- Activity: Please give the data again exactly, with no line dropped.

- Provided records:

-- ==== Sys2Proof/Machine/Amps.lean ====
section
/-! DEFINITION. Amplifier channels, loudspeaker protection, line supervision and spare modulators (chapter 13). -/
namespace Sys2Proof.Machine

def State.amp (s : State) (k : Nat) : AmpSt := tget AmpSt.reset s.amps k
def State.setAmp (s : State) (k : Nat) (x : AmpSt) : State := { s with amps := tput AmpSt.reset s.amps k x }
def State.modAmp (s : State) (k : Nat) (f : AmpSt → AmpSt) : State := s.setAmp k (f (s.amp k))

/-! ## States (R306) -/

def amOff : Nat := 0
def amDiag : Nat := 1
def amStarting : Nat := 2
def amRun : Nat := 3
def amStopping : Nat := 4
def amFault : Nat := 5
def amProbe : Nat := 6
def amRecover : Nat := 7
def amLatched : Nat := 8
def amModfail : Nat := 9

def State.ampState (s : State) (k : Nat) : Nat := s.rd (AMP_STAT_STATE k)

/-- gr, in 2^−32, `dt` thirds of a nanosecond after a state was entered with gr at `g0` (R306). -/
def rampGain (st g0 dt : Nat) : Nat :=
  if st = amRun then 2 ^ 32
  else if st = amStarting then min (2 ^ 32) ((dt - 15000000) * 2 ^ 32 / 30000000)
  else if st = amStopping then g0 - dt * 2 ^ 32 / 30000000
  else if st = amRecover then min (2 ^ 32) (dt * 2 ^ 32 / 600000000)
  else 0

/-- gr of channel `k` at time `t`, in thirds of a nanosecond. -/
def State.gr (s : State) (k t : Nat) : Nat :=
  match (s.amp k).hist.find? fun h => h.1 ≤ t with
  | some h => rampGain h.2.1 h.2.2 (t - h.1)
  | none => 0

/-! ## Pins and the carrier (R291 to R294) -/

/-- The sense clock, and stagger group, of channel `k` (R291). -/
def senseClock (k : Nat) : Nat := k / 8

/-- The spare group of channel `k`, and the spare modulator that serves it (R291). -/
def spareGroup (k : Nat) : Nat := k / 16

/-- The first carrier-period boundary at or after now, in thirds of a nanosecond: a frame of 1,000,000 of them holds 256
carrier periods (R292, R306). -/
def State.carrierStart (s : State) : Nat :=
  let d := 3 * s.io.dbAt + s.frame % 3
  d + (((s.now3 - d) * 4 + 15624) / 15625 * 15625 + 3) / 4

/-- MMAX in 16,000ths: the greatest difference of the two pulse widths in steps (R293). -/
def State.mmax (s : State) : Nat := 16000 - 2 * s.rd AMP_CFG_MINP

/-- The centre of channel `k`'s pulses in the carrier periods of this frame, in steps (R294): a write of OFFS waits for
the next downbeat. -/
def State.pulseCentre (s : State) (k : Nat) : Nat := (s.amp k).offs.getD (s.rd (AMP_PHASE_OFFS k))

/-- The widths of AMP_PWMA and AMP_PWMB, in steps, for a modulation of `d` steps of difference, clamped at ±MMAX (R293,
R314). -/
def State.pulseWidths (s : State) (d : Int) : Int × Int :=
  let d := max (-(s.mmax : Int)) (min s.mmax d)
  (8000 + d / 2, 8000 - d / 2)

/-- The steps at which a pulse of `w` steps rises and falls about the channel's centre, from the start of the carrier
period; an odd width cannot lie centred, and which way it leans is open (R293, log entry 24). -/
def State.pulseEdges (s : State) (k : Nat) (w : Int) : Int × Int :=
  let up := (s.pulseCentre k : Int) - (w + (if w % 2 = 0 then 0 else s.free 1 : Nat)) / 2
  (up, up + w)

/-- Protection goes off, and the gains of both models with it (R298). -/
def State.unprotect (s : State) (k : Nat) : State :=
  ((((s.wr (GUARD_PCTL_PVALID k) 0).wr (GUARD_PCTL_SRC k) 0).wr (GUARD_GSTAT_GX k) 0).wr (GUARD_GSTAT_GT k) 0).modAmp k
    fun x => { x with dropValid := false, chain := { x.chain with coef := none, gx := 2 ^ 32, gt := 2 ^ 32 } }

/-- The channel enters a state, STARTING at a carrier-period boundary; its event source fires on a change (R129, R306).
PVALID that a failed descriptor clears falls in OFF and DIAG (R413). -/
def State.ampEnter (s : State) (k st : Nat) : State :=
  let old := s.ampState k
  let at_ := if st = amStarting then s.carrierStart else s.now3
  let s := s.modAmp k fun x => { x with hist := (at_, st, s.gr k s.now3) :: x.hist }
  let s := s.wr (AMP_STAT_STATE k) st
  let s := if (s.amp k).dropValid && (st == amOff || st == amDiag) then s.unprotect k else s
  if old = st then s else s.fire (848 + k / 8)

/-- What drives the two half-bridges (R303, R306, R308). -/
inductive Drive where
  | low | high | zero | diagm | chain
  deriving DecidableEq, Repr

- Result of the exercise:
-- ==== Sys2Proof/Machine/Amps.lean ====
section
/-! DEFINITION. Amplifier channels, loudspeaker protection, line supervision and spare modulators (chapter 13). -/
namespace Sys2Proof.Machine

def State.amp (s : State) (k : Nat) : AmpSt := tget AmpSt.reset s.amps k
def State.setAmp (s : State) (k : Nat) (x : AmpSt) : State := { s with amps := tput AmpSt.reset s.amps k x }
def State.modAmp (s : State) (k : Nat) (f : AmpSt → AmpSt) : State := s.setAmp k (f (s.amp k))

/-! ## States (R306) -/

def amOff : Nat := 0
def amDiag : Nat := 1
def amStarting : Nat := 2
def amRun : Nat := 3
def amStopping : Nat := 4
def amFault : Nat := 5
def amProbe : Nat := 6
def amRecover : Nat := 7
def amLatched : Nat := 8
def amModfail : Nat := 9

def State.ampState (s : State) (k : Nat) : Nat := s.rd (AMP_STAT_STATE k)

/-- gr, in 2^−32, `dt` thirds of a nanosecond after a state was entered with gr at `g0` (R306). -/
def rampGain (st g0 dt : Nat) : Nat :=
  if st = amRun then 2 ^ 32
  else if st = amStarting then min (2 ^ 32) ((dt - 15000000) * 2 ^ 32 / 30000000)
  else if st = amStopping then g0 - dt * 2 ^ 32 / 30000000
  else if st = amRecover then min (2 ^ 32) (dt * 2 ^ 32 / 600000000)
  else 0

/-- gr of channel `k` at time `t`, in thirds of a nanosecond. -/
def State.gr (s : State) (k t : Nat) : Nat :=
  match (s.amp k).hist.find? fun h => h.1 ≤ t with
  | some h => rampGain h.2.1 h.2.2 (t - h.1)
  | none => 0

/-! ## Pins and the carrier (R291 to R294) -/

/-- The sense clock, and stagger group, of channel `k` (R291). -/
def senseClock (k : Nat) : Nat := k / 8

/-- The spare group of channel `k`, and the spare modulator that serves it (R291). -/
def spareGroup (k : Nat) : Nat := k / 16

/-- The first carrier-period boundary at or after now, in thirds of a nanosecond: a frame of 1,000,000 of them holds 256
carrier periods (R292, R306). -/
def State.carrierStart (s : State) : Nat :=
  let d := 3 * s.io.dbAt + s.frame % 3
  d + (((s.now3 - d) * 4 + 15624) / 15625 * 15625 + 3) / 4

/-- MMAX in 16,000ths: the greatest difference of the two pulse widths in steps (R293). -/
def State.mmax (s : State) : Nat := 16000 - 2 * s.rd AMP_CFG_MINP

/-- The centre of channel `k`'s pulses in the carrier periods of this frame, in steps (R294): a write of OFFS waits for
the next downbeat. -/
def State.pulseCentre (s : State) (k : Nat) : Nat := (s.amp k).offs.getD (s.rd (AMP_PHASE_OFFS k))

/-- The widths of AMP_PWMA and AMP_PWMB, in steps, for a modulation of `d` steps of difference, clamped at ±MMAX (R293,
R314). -/
def State.pulseWidths (s : State) (d : Int) : Int × Int :=
  let d := max (-(s.mmax : Int)) (min s.mmax d)
  (8000 + d / 2, 8000 - d / 2)

/-- The steps at which a pulse of `w` steps rises and falls about the channel's centre, from the start of the carrier
period; an odd width cannot lie centred, and which way it leans is open (R293, log entry 24). -/
def State.pulseEdges (s : State) (k : Nat) (w : Int) : Int × Int :=
  let up := (s.pulseCentre k : Int) - (w + (if w % 2 = 0 then 0 else s.free 1 : Nat)) / 2
  (up, up + w)

/-- Protection goes off, and the gains of both models with it (R298). -/
def State.unprotect (s : State) (k : Nat) : State :=
  ((((s.wr (GUARD_PCTL_PVALID k) 0).wr (GUARD_PCTL_SRC k) 0).wr (GUARD_GSTAT_GX k) 0).wr (GUARD_GSTAT_GT k) 0).modAmp k
    fun x => { x with dropValid := false, chain := { x.chain with coef := none, gx := 2 ^ 32, gt := 2 ^ 32 } }

/-- The channel enters a state, STARTING at a carrier-period boundary; its event source fires on a change (R129, R306).
PVALID that a failed descriptor clears falls in OFF and DIAG (R413). -/
def State.ampEnter (s : State) (k st : Nat) : State :=
  let old := s.ampState k
  let at_ := if st = amStarting then s.carrierStart else s.now3
  let s := s.modAmp k fun x => { x with hist := (at_, st, s.gr k s.now3) :: x.hist }
  let s := s.wr (AMP_STAT_STATE k) st
  let s := if (s.amp k).dropValid && (st == amOff || st == amDiag) then s.unprotect k else s
  if old = st then s else s.fire (848 + k / 8)

/-- What drives the two half-bridges (R303, R306, R308). -/
inductive Drive where
  | low | high | zero | diagm | chain
  deriving DecidableEq, Repr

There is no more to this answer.